IV. Waiver of the Right to Counsel

Appellant claims that his Sixth Amendment right to counsel was violated when the trial court allowed him to represent himself at sentencing without first conducting a "penetrating and comprehensive examination of all the circumstances." "A defendant has the right to effective assistance at all critical stages of a criminal proceeding, and sentencing is a critical stage." Johnson v. United States, 585 A.2d 766, 770 (D.C.1991) (citations omitted). The trial court is encouraged to follow the "script" fashioned by Justice Black in Von Moltke v. Gillies, 332 U.S. 708, 724, 68 S. Ct. 316, 92 L. Ed. 309 (1948), when undertaking the examination to ensure that a defendant's waiver of the Sixth Amendment right to counsel is knowing and intelligent. Ali v. United States, 581 A.2d 368, 372 (D.C.1990) (quoting Hsu v. United States, 392 A.2d 972, 983 (D.C. 1978)). Otherwise, "the appellate courts cannot uphold the finding of a valid waiver unless the inquiry of record is buttressed by a compelling case of circumstantial evidence that the pro se defendant knew what he or she was doing." Id. This process, known in this jurisdiction as the "Hsu inquiry," requires the trial court to perform a searching probe into whether a defendant's decision to waive the assistance of counsel is valid.

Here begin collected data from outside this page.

-- ==== Sys2Proof/Machine/Flags.lean ====
section
/-! DEFINITION. The computations behind the flags: the signed-add law with its overflow (rule R264), the comparison
(rule R340), and the conditions of the jumps (rules R361 and R362). -/

namespace Sys2Proof.Machine

/-- What a signed add gives: the new sign and magnitude, and whether OV is set. -/
structure Sum where
  sign : Sign
  mag : Nat
  overflow : Bool
  deriving DecidableEq, Repr

/-- signedAdd (R264) of the integer `d` to a register of sign `rs`, value `rv` and magnitude width `w`. Overflow keeps the
low `w` bits of the true magnitude with the true sign; a zero sum keeps the register's sign. -/
def signedAdd (rs : Sign) (rv d : Int) (w : Nat) : Sum :=
  let t := rv + d
  if 2 ^ w ≤ t.natAbs then ⟨Sign.ofInt t rs, t.natAbs % 2 ^ w, true⟩
  else if t = 0 then ⟨rs, 0, false⟩
  else ⟨Sign.ofInt t rs, t.natAbs, false⟩

/-- OV after an add: set on overflow, never cleared (R50, R264). -/
def State.orOv (s : State) (overflow : Bool) : State := s.setOv (s.ov || overflow)

/-- The comparison of two values (R340). -/
def compareVals (a b : Int) : Indicator :=
  if a < b then .less else if a = b then .equal else .greater

/-- The code of CI: 0 unset, 1 less, 2 equal, 3 greater (R51). -/
def Indicator.code : Indicator → BitVec 2
  | .unset => 0
  | .less => 1
  | .equal => 2
  | .greater => 3

/-- The conditions of opcodes 40..47, F = 0..5 (R362). -/
inductive SignTest where
  | n
  | z
  | p
  | nn
  | nz
  | np
  deriving DecidableEq, Repr

/-- The condition on the numeric value, in which -0 is zero (R362). -/
def SignTest.holds : SignTest → Int → Bool
  | .n, v => decide (v < 0)
  | .z, v => decide (v = 0)
  | .p, v => decide (v > 0)
  | .nn, v => decide (v ≥ 0)
  | .nz, v => decide (v ≠ 0)
  | .np, v => decide (v ≤ 0)

end Sys2Proof.Machine
end

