-- ==== Sys2Proof/Machine/Jump.lean ====
section
/-! DEFINITION. Jumps (rules R360 to R420). -/

namespace Sys2Proof.Machine

/-- J <- (+, next), with the address of the instruction after the jump (R360). -/
def link (s : State) : State := s.setJ (Half.ofMag .plus s.nextAddr)

/-- A jump (R360): not taken, only pc <- next; taken, the target is checked, then the writes `taken` and pc <- ea. -/
def jumpIf (cond : Bool) (taken : State → State) (m : Addr) (s : State) : Result :=
  if cond then withAddress (ea m s).val fun t => .next ((taken s).setPc t) else finish s

/-- A register jump (R362): the condition on the register's numeric value. -/
def jumpOn (t : SignTest) (v : Int) (m : Addr) (s : State) : Result := jumpIf (t.holds v) link m s

/-- JMP (R363): always taken. -/
def execJmp (m : Addr) (s : State) : Result := jumpIf true link m s

/-- JSJ (R364): always taken; J is left alone. -/
def execJsj (m : Addr) (s : State) : Result := jumpIf true id m s

/-- JOV (R365): taken when OV = 1, and then OV <- 0. -/
def execJov (m : Addr) (s : State) : Result := jumpIf s.ov (fun t => (link t).setOv false) m s

/-- JNOV (R366): taken when OV = 0. -/
def execJnov (m : Addr) (s : State) : Result := jumpIf (!s.ov) link m s

/-- JL (R367): taken when CI is LESS. -/
def execJl (m : Addr) (s : State) : Result := jumpIf (s.ci == .less) link m s

/-- JE (R368): taken when CI is EQUAL. -/
def execJe (m : Addr) (s : State) : Result := jumpIf (s.ci == .equal) link m s

/-- JG (R369): taken when CI is GREATER. -/
def execJg (m : Addr) (s : State) : Result := jumpIf (s.ci == .greater) link m s

/-- JGE (R370): taken when CI is GREATER or EQUAL. -/
def execJge (m : Addr) (s : State) : Result := jumpIf (s.ci == .greater || s.ci == .equal) link m s

/-- JNE (R371): taken when CI is LESS or GREATER. -/
def execJne (m : Addr) (s : State) : Result := jumpIf (s.ci == .less || s.ci == .greater) link m s

/-- JLE (R372): taken when CI is LESS or EQUAL. -/
def execJle (m : Addr) (s : State) : Result := jumpIf (s.ci == .less || s.ci == .equal) link m s

/-- JAN (R373): taken when A is negative. -/
def execJan (m : Addr) (s : State) : Result := jumpOn .n s.a.val m s

/-- JAZ (R374): taken when A is zero. -/
def execJaz (m : Addr) (s : State) : Result := jumpOn .z s.a.val m s

/-- JAP (R375): taken when A is positive. -/
def execJap (m : Addr) (s : State) : Result := jumpOn .p s.a.val m s

/-- JANN (R376): taken when A is non-negative. -/
def execJann (m : Addr) (s : State) : Result := jumpOn .nn s.a.val m s

/-- JANZ (R377): taken when A is non-zero. -/
def execJanz (m : Addr) (s : State) : Result := jumpOn .nz s.a.val m s

/-- JANP (R378): taken when A is non-positive. -/
def execJanp (m : Addr) (s : State) : Result := jumpOn .np s.a.val m s

/-- J1N (R379): taken when I1 is negative. -/
def execJ1n (m : Addr) (s : State) : Result := jumpOn .n s.i1.val m s

/-- J1Z (R380): taken when I1 is zero. -/
def execJ1z (m : Addr) (s : State) : Result := jumpOn .z s.i1.val m s

/-- J1P (R381): taken when I1 is positive. -/
def execJ1p (m : Addr) (s : State) : Result := jumpOn .p s.i1.val m s

/-- J1NN (R382): taken when I1 is non-negative. -/
def execJ1nn (m : Addr) (s : State) : Result := jumpOn .nn s.i1.val m s

/-- J1NZ (R383): taken when I1 is non-zero. -/
def execJ1nz (m : Addr) (s : State) : Result := jumpOn .nz s.i1.val m s

/-- J1NP (R384): taken when I1 is non-positive. -/
def execJ1np (m : Addr) (s : State) : Result := jumpOn .np s.i1.val m s

/-- J2N (R385): taken when I2 is negative. -/
def execJ2n (m : Addr) (s : State) : Result := jumpOn .n s.i2.val m s

/-- J2Z (R386): taken when I2 is zero. -/
def execJ2z (m : Addr) (s : State) : Result := jumpOn .z s.i2.val m s

/-- J2P (R387): taken when I2 is positive. -/
def execJ2p (m : Addr) (s : State) : Result := jumpOn .p s.i2.val m s

/-- J2NN (R388): taken when I2 is non-negative. -/
def execJ2nn (m : Addr) (s : State) : Result := jumpOn .nn s.i2.val m s

/-- J2NZ (R389): taken when I2 is non-zero. -/
def execJ2nz (m : Addr) (s : State) : Result := jumpOn .nz s.i2.val m s

/-- J2NP (R390): taken when I2 is non-positive. -/
def execJ2np (m : Addr) (s : State) : Result := jumpOn .np s.i2.val m s

/-- J3N (R391): taken when I3 is negative. -/
def execJ3n (m : Addr) (s : State) : Result := jumpOn .n s.i3.val m s

/-- J3Z (R392): taken when I3 is zero. -/
def execJ3z (m : Addr) (s : State) : Result := jumpOn .z s.i3.val m s

/-- J3P (R393): taken when I3 is positive. -/
def execJ3p (m : Addr) (s : State) : Result := jumpOn .p s.i3.val m s

/-- J3NN (R394): taken when I3 is non-negative. -/
def execJ3nn (m : Addr) (s : State) : Result := jumpOn .nn s.i3.val m s

/-- J3NZ (R395): taken when I3 is non-zero. -/
def execJ3nz (m : Addr) (s : State) : Result := jumpOn .nz s.i3.val m s

/-- J3NP (R396): taken when I3 is non-positive. -/
def execJ3np (m : Addr) (s : State) : Result := jumpOn .np s.i3.val m s

/-- J4N (R397): taken when I4 is negative. -/
def execJ4n (m : Addr) (s : State) : Result := jumpOn .n s.i4.val m s

/-- J4Z (R398): taken when I4 is zero. -/
def execJ4z (m : Addr) (s : State) : Result := jumpOn .z s.i4.val m s

/-- J4P (R399): taken when I4 is positive. -/
def execJ4p (m : Addr) (s : State) : Result := jumpOn .p s.i4.val m s

/-- J4NN (R400): taken when I4 is non-negative. -/
def execJ4nn (m : Addr) (s : State) : Result := jumpOn .nn s.i4.val m s

/-- J4NZ (R401): taken when I4 is non-zero. -/
def execJ4nz (m : Addr) (s : State) : Result := jumpOn .nz s.i4.val m s

/-- J4NP (R402): taken when I4 is non-positive. -/
def execJ4np (m : Addr) (s : State) : Result := jumpOn .np s.i4.val m s

/-- J5N (R403): taken when I5 is negative. -/
def execJ5n (m : Addr) (s : State) : Result := jumpOn .n s.i5.val m s

/-- J5Z (R404): taken when I5 is zero. -/
def execJ5z (m : Addr) (s : State) : Result := jumpOn .z s.i5.val m s

/-- J5P (R405): taken when I5 is positive. -/
def execJ5p (m : Addr) (s : State) : Result := jumpOn .p s.i5.val m s

/-- J5NN (R406): taken when I5 is non-negative. -/
def execJ5nn (m : Addr) (s : State) : Result := jumpOn .nn s.i5.val m s

/-- J5NZ (R407): taken when I5 is non-zero. -/
def execJ5nz (m : Addr) (s : State) : Result := jumpOn .nz s.i5.val m s

/-- J5NP (R408): taken when I5 is non-positive. -/
def execJ5np (m : Addr) (s : State) : Result := jumpOn .np s.i5.val m s

/-- J6N (R409): taken when I6 is negative. -/
def execJ6n (m : Addr) (s : State) : Result := jumpOn .n s.i6.val m s

/-- J6Z (R410): taken when I6 is zero. -/
def execJ6z (m : Addr) (s : State) : Result := jumpOn .z s.i6.val m s

/-- J6P (R411): taken when I6 is positive. -/
def execJ6p (m : Addr) (s : State) : Result := jumpOn .p s.i6.val m s

/-- J6NN (R412): taken when I6 is non-negative. -/
def execJ6nn (m : Addr) (s : State) : Result := jumpOn .nn s.i6.val m s

/-- J6NZ (R413): taken when I6 is non-zero. -/
def execJ6nz (m : Addr) (s : State) : Result := jumpOn .nz s.i6.val m s

/-- J6NP (R414): taken when I6 is non-positive. -/
def execJ6np (m : Addr) (s : State) : Result := jumpOn .np s.i6.val m s

/-- JXN (R415): taken when X is negative. -/
def execJxn (m : Addr) (s : State) : Result := jumpOn .n s.x.val m s

/-- JXZ (R416): taken when X is zero. -/
def execJxz (m : Addr) (s : State) : Result := jumpOn .z s.x.val m s

/-- JXP (R417): taken when X is positive. -/
def execJxp (m : Addr) (s : State) : Result := jumpOn .p s.x.val m s

/-- JXNN (R418): taken when X is non-negative. -/
def execJxnn (m : Addr) (s : State) : Result := jumpOn .nn s.x.val m s

/-- JXNZ (R419): taken when X is non-zero. -/
def execJxnz (m : Addr) (s : State) : Result := jumpOn .nz s.x.val m s

/-- JXNP (R420): taken when X is non-positive. -/
def execJxnp (m : Addr) (s : State) : Result := jumpOn .np s.x.val m s

end Sys2Proof.Machine
end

To be valid such waiver [of counsel] must be made with an apprehension of the nature of the charges, the statutory offenses included within them, the range of allowable punishments thereunder, possible defenses to the charges and circumstances in mitigation thereof, and all other facts essential to a broad understanding of the whole matter. A judge can make certain that an accused's professed waiver of counsel is understandingly and wisely made only from a penetrating and comprehensive examination of all the circumstances. . . .

Hsu, 392 A.2d at 983 (quoting Von Moltke, 332 U.S. at 724, 68 S. Ct. 316).

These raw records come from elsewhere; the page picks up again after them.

-- ==== Sys2Proof/Machine/Step.lean ====
section
/-! DEFINITION. One step of the machine (rule R500). -/

namespace Sys2Proof.Machine

/-- `step` (R500): on a halted machine nothing changes (R515); else fetch, decode and execute the instruction at PC. -/
def step (s : State) : Host.Outcome State Fault Refusal :=
  if s.halt then haltedStep s
  else
    match fetch s with
    | .run i => exec i s
    | .stop f => raise f

/-- The state with an instruction word, numbered as the opcode table numbers its bits, where `step` fetches next. -/
def State.withFetchWord (s : State) (nbits w : Nat) : State := placeWord s (Word.ofEnc (w % 2 ^ nbits))

end Sys2Proof.Machine
end

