/-- O27. INCA, DECA, INCX and DECX add or subtract the effective address as a signed add of 30 bits (overflow value and zero sign: D15, D16).
R300 with R302, R303, R330, R331 and R264; the bits kept on overflow and the sign of a zero sum are the spec's own decisions D15 and D16. -/
def Obligations.IncreaseAndDecreaseFull : Prop :=
  ∀ (r : FullReg) (m : Addr) (s : State),
    (∃ t, exec (incOf r m) s = .next t ∧
      sumRule (signed (s.full r).sign (s.full r).mag + (ea m s).val) 30 (s.full r).sign (t.full r).sign (t.full r).mag
        s.ov t.ov ∧
      t = { s.setFull r (t.full r) with ov := t.ov, pc := s.pc + 1 }) ∧
    ∃ t, exec (decOf r m) s = .next t ∧
      sumRule (signed (s.full r).sign (s.full r).mag - (ea m s).val) 30 (s.full r).sign (t.full r).sign (t.full r).mag
        s.ov t.ov ∧
      t = { s.setFull r (t.full r) with ov := t.ov, pc := s.pc + 1 }

/-- O28. INC1..INC6 and DEC1..DEC6 are signed adds of 12 bits that set OV and never fault (overflow value and zero sign: D15, D16).
R300 with R306 to R329 and R264; the bits kept on overflow and the sign of a zero sum are the spec's own decisions D15 and D16. -/
def Obligations.IncreaseAndDecreaseIndex : Prop :=
  ∀ (i : IndexReg) (m : Addr) (s : State),
    (∃ t, exec (incIdx i m) s = .next t ∧
      sumRule (signed (s.index i).sign (s.index i).mag + (ea m s).val) 12 (s.index i).sign (t.index i).sign
        (t.index i).mag s.ov t.ov ∧
      t = { s.setIndex i (t.index i) with ov := t.ov, pc := s.pc + 1 }) ∧
    ∃ t, exec (decIdx i m) s = .next t ∧
      sumRule (signed (s.index i).sign (s.index i).mag - (ea m s).val) 12 (s.index i).sign (t.index i).sign
        (t.index i).mag s.ov t.ov ∧
      t = { s.setIndex i (t.index i) with ov := t.ov, pc := s.pc + 1 }

/-- O29. ENT and ENN of A and X replace the register by the effective address or its negative (sign of zero: decision D13).
R301 with R304, R305, R332 and R333; the sign of a zero effective address (R111) is the spec's own decision D13. -/
def Obligations.EnterFullRegister : Prop :=
  ∀ (r : FullReg) (m : Addr) (s : State),
    (∃ t, exec (entOf r m) s = .next t ∧ isSignOf (ea m s).val m.sign (t.full r).sign ∧
      (t.full r).mag = (ea m s).val.natAbs ∧ t = { s.setFull r (t.full r) with pc := s.pc + 1 }) ∧
    ∃ t, exec (ennOf r m) s = .next t ∧ isSignOf (-(ea m s).val) m.sign.flip (t.full r).sign ∧
      (t.full r).mag = (ea m s).val.natAbs ∧ t = { s.setFull r (t.full r) with pc := s.pc + 1 }

/-- O30. ENTi and ENNi replace Ii by the effective address or its negative when it fits, else fault (decisions D13, D18).
R301 with R308 to R329; the sign of a zero effective address and the fault are the spec's own decisions D13 and D18. -/
def Obligations.EnterIndexRegister : Prop :=
  ∀ (i : IndexReg) (m : Addr) (s : State),
    ((ea m s).val.natAbs < 4096 →
      (∃ t, exec (entIdx i m) s = .next t ∧ isSignOf (ea m s).val m.sign (t.index i).sign ∧
        (t.index i).mag = (ea m s).val.natAbs ∧ t = { s.setIndex i (t.index i) with pc := s.pc + 1 }) ∧
      ∃ t, exec (ennIdx i m) s = .next t ∧ isSignOf (-(ea m s).val) m.sign.flip (t.index i).sign ∧
        (t.index i).mag = (ea m s).val.natAbs ∧ t = { s.setIndex i (t.index i) with pc := s.pc + 1 }) ∧
    (4096 ≤ (ea m s).val.natAbs →
      exec (entIdx i m) s = .fault (.indexValueOutOfRange (ea m s).val) ∧
      exec (ennIdx i m) s = .fault (.indexValueOutOfRange (-(ea m s).val)))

As we have stated, "in order to represent himself, the accused must `knowingly and intelligently' forgo [the] relinquished benefits [attributed to representation by an attorney]." McClinton v. United States, 817 A.2d 844, 849 (D.C. 2003) (quoting Ali, supra, 581 A.2d at 371). "Although a defendant need not himself have the skill and experience of a lawyer *70 in order competently and intelligently to choose self-representation, he should be made aware of the dangers and disadvantages of self-representation, so that the record will establish that `he knows what he is doing and his choice is made with eyes open.'" Id. (quoting Adams v. United States ex rel. McCann, 317 U.S. 269, 279, 63 S. Ct. 236, 87 L. Ed. 268 (1942)).

Our review of the record confirms that the trial court fulfilled its duty under Hsu and satisfactorily ascertained that appellant was waiving the assistance of counsel at sentencing with open eyes. During the course of trial, appellant often expressed dissatisfaction with his attorneys and said that he wished to represent himself. On the occasions when appellant insisted that he wished to represent himself, the trial court either allowed him time to discuss the matter with his attorney or attempted to dissuade him from doing so, and on each of these occasions appellant decided to continue to be represented by counsel.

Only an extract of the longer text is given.